В то же время я продолжаю вглядываться в его лицо и чем дольше вглядывалась, тем все более знакомым казался мне его низкий с вертикальной морщиной лоб, коротко остриженные, рыжеватого оттенка волосы, срезанный подбородок.

Что-то было в этом мальчике, что-то не до конца осознанное мною, то ли его взгляд, таящий непритворную насмешку, то ли сам звук голоса, должно быть привыкшего к властным интонациям, которому, наверное, вряд-ли кто решился бы противоречить.

– Так вот, – сказал Василий, конечно же, то был он, – я это сделал. Оба голубя послал вам я. Как привет или приветствие, называйте как хотите…

Он произносил слова отрывисто, словно рубил их пополам. Надменные губы его дрогнули в неясной улыбке.

– Поняли? – спросил он меня, спросил так, словно я была в чем-то перед ним виновата.

И тут мне снова послышался скрипучий голос Николая Ивановича: «Имейте в виду, можете спрашивать Василия, вызывать его к доске, но никогда не ставьте ни одной неудовлетворительной отметки, никогда не делайте ни одного замечания!»

И еще вспомнилась мне моя комната на Большой Бронной, за которую я не платила уже четвертый месяц, я увидела мамино лицо, надо было маме подбросить немного деньжат, сама никогда не попросит, а ведь ей, наверное, не продержаться до конца месяца, и еще следовало подшить старые прохудившиеся валенки и отдать перелицевать зимнее пальто, и на все нужны деньги, деньги, деньги, а их долго не было у меня, и, кто знает, вдруг опять не будет…

Много чего вспомнилось в эти тягостные, исполненные внезапно нахлынувшего на всех нас молчания, минуты, когда сын великого вождя всех времен и народов ждал моего ответа.

– Поняла, – сказала я.

* * *

Однажды, идя из школы, я перешла на другую сторону, но не успела дойти до тротуара, как неожиданно оборвались ручки моего портфеля, и все его содержимое – учебники, тетради, словарь, карандаши, теплый шарфик, завернутый в лист бумаги, – вывалилось на мостовую.

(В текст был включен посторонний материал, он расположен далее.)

-- ==== Sys2Proof/Machine/CoreExec.lean ====
section
/-! DEFINITION. The service cores: registers, control registers, traps, memory, and the execution of a pair in lock-step (R78, R317,
R327, R364). What R78 takes from the RISC-V specifications is PRESUMED (log entry 68). -/

namespace Sys2Proof.Machine

/-! ## Registers and modes -/

def SCore.get (k : SCore) (r : XReg) : Word := if r = 0 then 0 else k.xs[r]
def SCore.set (k : SCore) (r : XReg) (v : Word) : SCore := if r = 0 then k else { k with xs := k.xs.set r v }

/-- The instruction is over; the next one stands `n` bytes on. -/
def SCore.retire (k : SCore) (n : Nat) : SCore := { k with pc := k.pc + BitVec.ofNat 64 n, instret := k.instret + 1 }

def CoreMode.level : CoreMode → Nat
  | .user => 0
  | .supervisor => 1
  | .machine => 3

def CoreMode.ofLevel : Nat → CoreMode
  | 0 => .user
  | 1 => .supervisor
  | _ => .machine

/-- Bits of a word replaced under a mask. -/
def putMask (old v mask : Word) : Word := (v &&& mask) ||| (old &&& ~~~ mask)

/-! ## Traps (R327) -/

/-- Taking a trap: to S mode where it is delegated and arises below M mode, else to M mode. The cause of an interrupt has its top bit
set, and a vectored base spreads interrupts. -/
def SCore.enterTrap (k : SCore) (cause : Nat) (irq : Bool) (tval : Word) : SCore :=
  let c := k.csr
  let code : Word := BitVec.ofNat 64 (cause + if irq then 2 ^ 63 else 0)
  let target (tvec : Word) : Word :=
    (tvec &&& ~~~ (3#64)) + (if irq && bit tvec 0 then BitVec.ofNat 64 (4 * cause) else 0)
  if k.mode ≠ .machine && bit (if irq then c.mideleg else c.medeleg) cause then
    let ms := putMask c.mstatus ((if bit c.mstatus 1 then 0x20#64 else 0) ||| (if k.mode = .user then 0 else 0x100#64)) 0x122
    { k with csr := { c with mstatus := ms, sepc := k.pc, scause := code, stval := tval }, mode := .supervisor, pc := target c.stvec }
  else
    let ms := putMask c.mstatus ((if bit c.mstatus 3 then 0x80#64 else 0) ||| BitVec.ofNat 64 (2048 * k.mode.level)) 0x1888
    { k with csr := { c with mstatus := ms, mepc := k.pc, mcause := code, mtval := tval }, mode := .machine, pc := target c.mtvec }

/-- MRET and SRET: the mode and the interrupt enable come back, and the pc from the saved one; MPRV falls below M mode. -/
def SCore.mret (k : SCore) : SCore :=
  let c := k.csr
  let mode := CoreMode.ofLevel (bitsN c.mstatus 11 2)
  let ms := putMask c.mstatus ((if bit c.mstatus 7 then 8#64 else 0) ||| 0x80#64) (if mode = .machine then 0x1888 else 0x21888)
  { k with csr := { c with mstatus := ms }, mode := mode, pc := c.mepc, instret := k.instret + 1 }

def SCore.sret (k : SCore) : SCore :=
  let c := k.csr
  let ms := putMask c.mstatus ((if bit c.mstatus 5 then 2#64 else 0) ||| 0x20#64) 0x20122
  { k with csr := { c with mstatus := ms }, mode := if bit c.mstatus 8 then .supervisor else .user, pc := c.sepc,
           instret := k.instret + 1 }

/-- The interrupt that is taken now: those that go to M mode first, then those delegated to S mode. -/
def SCore.irqNow (k : SCore) : Option Nat :=
  let c := k.csr
  let p := c.mie &&& c.mip
  let m := if k.mode = .machine && !bit c.mstatus 3 then 0 else p &&& ~~~ c.mideleg
  let s := if k.mode = .machine || (k.mode = .supervisor && !bit c.mstatus 1) then 0 else p &&& c.mideleg
  let first (w : Word) : Option Nat := ([11, 3, 7, 9, 1, 5] : List Nat).find? fun n => bit w n
  (first m) <|> (first s)

/-! ## Control registers -/

/-- `misa`: RV64 with A, C, D, F, I, M, S and U. -/
def coreMisa : Word := 0x800000000014112D

/-- `mstatus` as read: UXL and SXL are 2, and SD tells that FS is dirty. -/
def SCore.mstatusRead (k : SCore) : Word :=
  k.csr.mstatus ||| 0xA00000000#64 ||| (if bitsN k.csr.mstatus 13 2 = 3 then 0x8000000000000000#64 else 0)

/-- The bits that `sstatus` shows. -/
def sstatusMask : Word := 0x80000003000C6122

/-- The F and D extensions are on. -/
def SCore.fpOn (k : SCore) : Bool := bitsN k.csr.mstatus 13 2 != 0

/-- The instruction has changed floating-point state: FS is dirty. -/
def SCore.dirty (k : SCore) : SCore := { k with csr := { k.csr with mstatus := k.csr.mstatus ||| 0x6000#64 } }

/-- A counter may be read: in M mode, in S mode under `mcounteren`, in U mode under `scounteren` too. -/
def SCore.counterOk (k : SCore) (i : Nat) : Bool :=
  match k.mode with
  | .machine => true
  | .supervisor => bit k.csr.mcounteren i
  | .user => bit k.csr.mcounteren i && bit k.csr.scounteren i

/-- The value of a control register that exists. `satp` reads 0: translation is that of R316 to R324. `hart` numbers the core. -/
def State.coreCsrRead (s : State) (k : SCore) (hart n : Nat) : Option Word :=
  let c := k.csr
  let fp (v : Word) : Option Word := if k.fpOn then some v else none
  let counter (i : Nat) (v : Word) : Option Word := if k.counterOk i then some v else none
  if zeroCsr n then some 0
  else match n with
  | 0x001 => fp (k.fcsr.zeroExtend 64 &&& 0x1F)
  | 0x002 => fp (k.fcsr.zeroExtend 64 >>> 5)
  | 0x003 => fp (k.fcsr.zeroExtend 64)
  | 0x100 => some (k.mstatusRead &&& sstatusMask)
  | 0x104 => some (c.mie &&& c.mideleg)
  | 0x105 => some c.stvec
  | 0x106 => some c.scounteren
  | 0x10A => some c.senvcfg
  | 0x140 => some c.sscratch
  | 0x141 => some c.sepc
  | 0x142 => some c.scause
  | 0x143 => some c.stval
  | 0x144 => some (c.mip &&& c.mideleg)
  | 0x180 => if k.mode = .supervisor && bit c.mstatus 20 then none else some 0
  | 0x300 => some k.mstatusRead
  | 0x301 => some coreMisa
  | 0x302 => some c.medeleg
  | 0x303 => some c.mideleg
  | 0x304 => some c.mie
  | 0x305 => some c.mtvec
  | 0x306 => some c.mcounteren
  | 0x30A => some c.menvcfg
  | 0x340 => some c.mscratch
  | 0x341 => some c.mepc
  | 0x342 => some c.mcause
  | 0x343 => some c.mtval
  | 0x344 => some c.mip
  | 0xB00 => some (BitVec.ofNat 64 s.cycle + c.cycleOff)
  | 0xB02 => some (BitVec.ofNat 64 k.instret)
  | 0xC00 => counter 0 (BitVec.ofNat 64 s.cycle + c.cycleOff)
  | 0xC01 => counter 1 s.tickW
  | 0xC02 => counter 2 (BitVec.ofNat 64 k.instret)
  | 0xF11 | 0xF12 | 0xF13 | 0xF15 => some (Config.machineId n)
  | 0xF14 => some (Config.machineId (n + 4096 * (2560 + hart)))
  | _ => none

/-- The bits of `mstatus` that a write sets; MPP keeps its value when a write names no mode. -/
def mstatusMask (v : Word) : Word := if bitsN v 11 2 = 2 then 0x7E61AA else 0x7E79AA

/-- A write of a control register that exists and is writable. -/
def State.coreCsrWrite (s : State) (k : SCore) (n : Nat) (v : Word) : SCore :=
  let c := k.csr
  let put (c' : CoreCsr) : SCore := { k with csr := c' }
  match n with
  | 0x001 => { k with fcsr := (k.fcsr &&& 0xE0) ||| (v.truncate 8 &&& 0x1F) }.dirty
  | 0x002 => { k with fcsr := (k.fcsr &&& 0x1F) ||| (v.truncate 8 <<< 5) }.dirty
  | 0x003 => { k with fcsr := v.truncate 8 }.dirty
  | 0x100 => put { c with mstatus := putMask c.mstatus v (sstatusMask &&& 0x7E79AA) }
  | 0x104 => put { c with mie := putMask c.mie v (c.mideleg &&& 0xAAA) }
  | 0x105 => put { c with stvec := v &&& ~~~ (2#64) }
  | 0x106 => put { c with scounteren := v &&& 7 }
  | 0x10A => put { c with senvcfg := v &&& 1 }
  | 0x140 => put { c with sscratch := v }
  | 0x141 => put { c with sepc := v &&& ~~~ (1#64) }
  | 0x142 => put { c with scause := v }
  | 0x143 => put { c with stval := v }
  | 0x144 => put { c with mip := putMask c.mip v (c.mideleg &&& 2) }
  | 0x300 => put { c with mstatus := putMask c.mstatus v (mstatusMask v) }
  | 0x302 => put { c with medeleg := v &&& ~~~ (0x800#64) }
  | 0x303 => put { c with mideleg := v &&& 0x222 }
  | 0x304 => put { c with mie := v &&& 0xAAA }
  | 0x305 => put { c with mtvec := v &&& ~~~ (2#64) }
  | 0x306 => put { c with mcounteren := v &&& 7 }
  | 0x30A => put { c with menvcfg := v &&& 1 }
  | 0x340 => put { c with mscratch := v }
  | 0x341 => put { c with mepc := v &&& ~~~ (1#64) }
  | 0x342 => put { c with mcause := v }
  | 0x343 => put { c with mtval := v }
  | 0x344 => put { c with mip := putMask c.mip v 0x222 }
  | 0xB00 => put { c with cycleOff := v - BitVec.ofNat 64 s.cycle }
  | 0xB02 => { k with instret := v.toNat }
  | _ => k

Признаться, я растерялась. Надо только представить себе: кругом довольно оживленное движение: звенят трамваи, рассыпая искры, проезжают троллейбусы, автомобили, а тут еще поднялся ветер, гляжу, одна тетрадка уже отлетела далеко от меня, за нею другая…

Именно в эту самую минуту я увидела: прямехонько к моему портфелю приближается автомобиль, который отнюдь не желал замедлять ход. Я отскочила в сторону.

Внезапно кто-то высокий бросился на помощь, быстро собрав тетради, карандаши, стал торопливо закладывать их в портфель. Потом ринулся за улетевшей тетрадкой, поймал ее, тоже сунул в мой злосчастный портфель.

Я посмотрела на спасителя моего портфеля. Это был юноша, вернее, почти мальчик лет пятнадцати – шестнадцати, спортивного сложения; слегка откинутая назад, красивой формы, голова, светлые волосы, светлые глаза в темных ресницах.

– Теперь вроде бы все хорошо, – сказал он.

– Да, – сказала я. – Все хорошо. Большое спасибо.

– Не за что.

Он улыбнулся. Кивнул мне и побежал обратно. Этот мальчик, что называется, запал мне в душу. Должно быть, подумала я, он увидел то, что случилось, то ли с тротуара, то ли с проходящего мимо трамвая и, не долго думая, бросился мне на помощь. Выходит, пожалел меня?

Да, наверное, так оно и есть.

Я не была сильно избалована в ту пору, жилось мне трудно, злые люди встречались мне намного чаще добрых и жалостливых, и потому любое проявление добросердечности, отзывчивости, искреннего дружеского расположения не могло не тронуть. Надо же так, этот мальчик впервые увидел и пожалел меня. Бывает же такое в жизни, не всегда и не все равнодушно, невозмутимо стремятся пройти мимо, как бы не замечая ничего…

Спустя дня два, что ли, наша завуч вызвала меня и сказала:

– У нас к вам предложение: не возьметесь ли преподавать еще в одном классе?

– Возьмусь, – не задумываясь, ответила я. Меня это предложение устраивало: за два класса должны были, разумеется, платить больше, чем за один.

– У нас там преподавательница заболела, и, видимо, надолго, – продолжала завуч. – А у вас нагрузка небольшая…

– Совсем небольшая, – согласилась я.

– Так что с завтрашнего дня, ваш урок второй, – заключила завуч и кокетливо поправила свои круто завитые кудельки.